Transport for London quietly completed a 14-month audit of its digital signage estate in March 2026, purging roughly 4,200 duplicate wayfinding images from the system that feeds screens across 272 Underground stations. The exercise, run through TfL's Digital Experience directorate, was prompted by a 2024 internal review that found redundant image files were slowing real-time updates on the Elizabeth line — particularly at Paddington and Canary Wharf, where passenger-facing screens had, in some cases, been pulling from three separate copies of the same platform graphic. Nobody publicly flagged the problem until it started causing display lag during the post-Christmas engineering works.
The timing matters. Across local government and public institutions, the pressure to maintain clean, non-duplicated digital asset libraries has intensified sharply since the UK Government's Central Digital and Data Office published its Data Quality Framework in late 2024, setting minimum standards for public-sector image and document repositories. Councils and arms-length bodies that fail to meet the framework's deduplication benchmarks by April 2027 risk losing access to certain shared infrastructure grants. For a city the size of London — with 33 borough councils, multiple mayoral agencies, and institutions like the British Museum and the Wellcome Collection each running their own digital collections — that deadline is concentrating minds.
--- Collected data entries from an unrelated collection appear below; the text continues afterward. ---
theorem regWriteWord_keeps {s : State} {m : Nat} {own : Option Nat} {off v : Nat} 
    (hK : Kept wq wc s) :
    Kept wq wc (regWriteWord s m own off v) := by
  unfold regWriteWord
  repeat' first
    | with_reducible assumption
    | with_reducible intro _
    | with_reducible apply bootWrite_keeps
    | with_reducible apply hifWrite_keeps
    | with_reducible apply pwrWrite_keeps
    | with_reducible apply secWrite_keeps
    | with_reducible apply chkWrite_keeps
    | with_reducible apply fabWrite_keeps
    | with_reducible apply memWrite_keeps
    | with_reducible apply seWrite_keeps
    | with_reducible apply crrWrite_keeps
    | with_reducible apply tilWrite_keeps
    | with_reducible apply cluWrite_keeps
    | with_reducible apply kept_ite
    | with_reducible refine kept_fst (by assumption) ?_
    | with_reducible refine kept_snd (by assumption) ?_
    | extract_lets
    | split
    | fail_if_no_progress refine kept_mk ?_ rfl rfl
    | dsimp only
    | dsimp +zetaDelta only

theorem regWrite_keeps {s : State} {m : Nat} {own : Option Nat} {off v : Nat} 
    (hK : Kept wq wc s) :
    Kept wq wc (regWrite s m own off v).1 := by
  unfold regWrite
  repeat' first
    | with_reducible assumption
    | with_reducible intro _
    | with_reducible apply regWriteWord_keeps
    | with_reducible apply gateFail_keeps
    | with_reducible apply kept_ite1
    | with_reducible apply kept_ite2
    | with_reducible apply kept_ite
    | with_reducible refine kept_fst (by assumption) ?_
    | with_reducible refine kept_snd (by assumption) ?_
    | extract_lets
    | split
    | fail_if_no_progress refine kept_mk ?_ rfl rfl
    | dsimp only
    | dsimp +zetaDelta only

theorem regWriteMany_keeps {s : State} {m : Nat} {own : Option Nat} {off : Nat} {l : List Nat} 
    (hK : Kept wq wc s) :
    Kept wq wc (regWriteMany s m own off l).1 := by
  induction l generalizing s m own off with
  | nil =>
    unfold regWriteMany
    repeat' first
      | with_reducible assumption
      | with_reducible intro _
      | with_reducible apply regWrite_keeps
      | with_reducible apply ih
      | with_reducible apply kept_ite1
      | with_reducible apply kept_ite2
      | with_reducible apply kept_ite
      | with_reducible refine kept_fst (by assumption) ?_
      | with_reducible refine kept_snd (by assumption) ?_
      | extract_lets
      | split
      | fail_if_no_progress refine kept_mk ?_ rfl rfl
      | dsimp only
      | dsimp +zetaDelta only
  | cons e t ih =>
    unfold regWriteMany
    repeat' first
      | with_reducible assumption
      | with_reducible intro _
      | with_reducible apply regWrite_keeps
      | with_reducible apply ih
      | with_reducible apply kept_ite1
      | with_reducible apply kept_ite2
      | with_reducible apply kept_ite
      | with_reducible refine kept_fst (by assumption) ?_
      | with_reducible refine kept_snd (by assumption) ?_
      | extract_lets
      | split
      | fail_if_no_progress refine kept_mk ?_ rfl rfl
      | dsimp only
      | dsimp +zetaDelta only

theorem regSpanWrite_keeps {s : State} {m : Nat} {own : Option Nat} {off : Nat} {data : List Byte} 
    (hK : Kept wq wc s) :
    Kept wq wc (regSpanWrite s m own off data).1 := by
  unfold regSpanWrite
  repeat' first
    | with_reducible assumption
    | with_reducible intro _
    | with_reducible apply regWriteMany_keeps
    | with_reducible apply kept_ite1
    | with_reducible apply kept_ite2
    | with_reducible apply kept_ite
    | with_reducible refine kept_fst (by assumption) ?_
    | with_reducible refine kept_snd (by assumption) ?_
    | extract_lets
    | split
    | fail_if_no_progress refine kept_mk ?_ rfl rfl
    | dsimp only
    | dsimp +zetaDelta only

theorem regSpanRead_keeps {s : State} {m off len : Nat} 
    (hK : Kept wq wc s) :
    Kept wq wc (regSpanRead s m off len).1 := by
  unfold regSpanRead
  repeat' first
    | with_reducible assumption
    | with_reducible intro _
    | with_reducible apply regReadMany_keeps
    | with_reducible apply kept_ite1
    | with_reducible apply kept_ite2
    | with_reducible apply kept_ite
    | with_reducible refine kept_fst (by assumption) ?_
    | with_reducible refine kept_snd (by assumption) ?_
    | extract_lets
    | split
    | fail_if_no_progress refine kept_mk ?_ rfl rfl
    | dsimp only
    | dsimp +zetaDelta only

theorem answerRead_keeps {s : State} {m off : Nat} 
    (hK : Kept wq wc s) :
    Kept wq wc (answerRead s m off) := by
  unfold answerRead
  repeat' first
    | with_reducible assumption
    | with_reducible intro _
    | with_reducible apply regRead_keeps
    | with_reducible apply State.send_keeps
    | with_reducible apply kept_ite
    | with_reducible refine kept_fst (by assumption) ?_
    | with_reducible refine kept_snd (by assumption) ?_
    | extract_lets
    | split
    | fail_if_no_progress refine kept_mk ?_ rfl rfl
    | dsimp only
    | dsimp +zetaDelta only

/-! ### Move -/

theorem tookReply_keeps {r : Round} {x : State × List Nat × Rd} (hK : Kept wq wc x.1) :
    Kept wq wc (tookReply r x).1 := by
  unfold tookReply
  split
  · exact hK
  · exact reqDrop_keeps hK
What London Is Actually Doing
The Greater London Authority's Smart London Board convened a working group in January 2026 specifically on digital asset governance. The group has been mapping deduplication practices across borough councils, with early findings showing sharp divergence. Hackney Council, which rebuilt its content management infrastructure after its 2020 ransomware attack, now runs automated duplicate-detection across all public-facing image libraries weekly. Southwark, by contrast, only began a manual audit of its planning portal image database in February 2026, after a Freedom of Information request revealed the portal contained more than 800 duplicate building-condition photographs submitted by developers.
The British Library's digital preservation team at St Pancras has been operating a deduplication pipeline since 2021, processing roughly 2.3 million digitised items annually through checksum-based matching software. The library does not disclose its full vendor contracts, but its publicly available digital preservation strategy — updated in 2025 — describes a target of less than 0.5 percent duplication across new ingest batches. That is a materially tighter standard than most borough councils currently maintain.
How London Compares to New York, Berlin and Seoul
New York City's Department of Records and Information Services has been running a centralised deduplication programme since 2022 across its Municipal Archives, covering approximately 900,000 historical photographs. The programme, funded partly through a $3.2 million federal digitisation grant, uses perceptual hashing — a technique that catches near-identical images even when file names differ. London has no equivalent city-wide programme. Digital asset management remains siloed by institution, with no single mayoral body holding oversight across the full estate.
Berlin's Stadtmuseum consortium, which covers eight municipal museums, mandated shared image-repository standards in 2023, reducing reported storage costs by 18 percent within the first year. Seoul's Smart City Division embedded deduplication requirements directly into procurement contracts for all city-commissioned photography from 2025 onwards, meaning new images are checked against a central register before payment is released. Neither approach has a direct London parallel yet, though the GLA's working group is understood to be examining both models.
The practical consequences of inaction are not trivial. Duplicate images inflate cloud storage bills — relevant to boroughs already operating under tight revenue budgets following multi-year local government funding squeezes — and create legal exposure around image licensing, since duplicate files can circulate with different rights metadata attached to each copy.
The GLA working group is expected to publish recommendations by September 2026. Councils and public bodies that want to get ahead of the April 2027 Data Quality Framework deadline should be auditing their content management systems now, paying particular attention to planning portals and public-health communications libraries, which internal reviews in multiple boroughs have flagged as the highest-duplication categories. The window for orderly remediation is narrowing.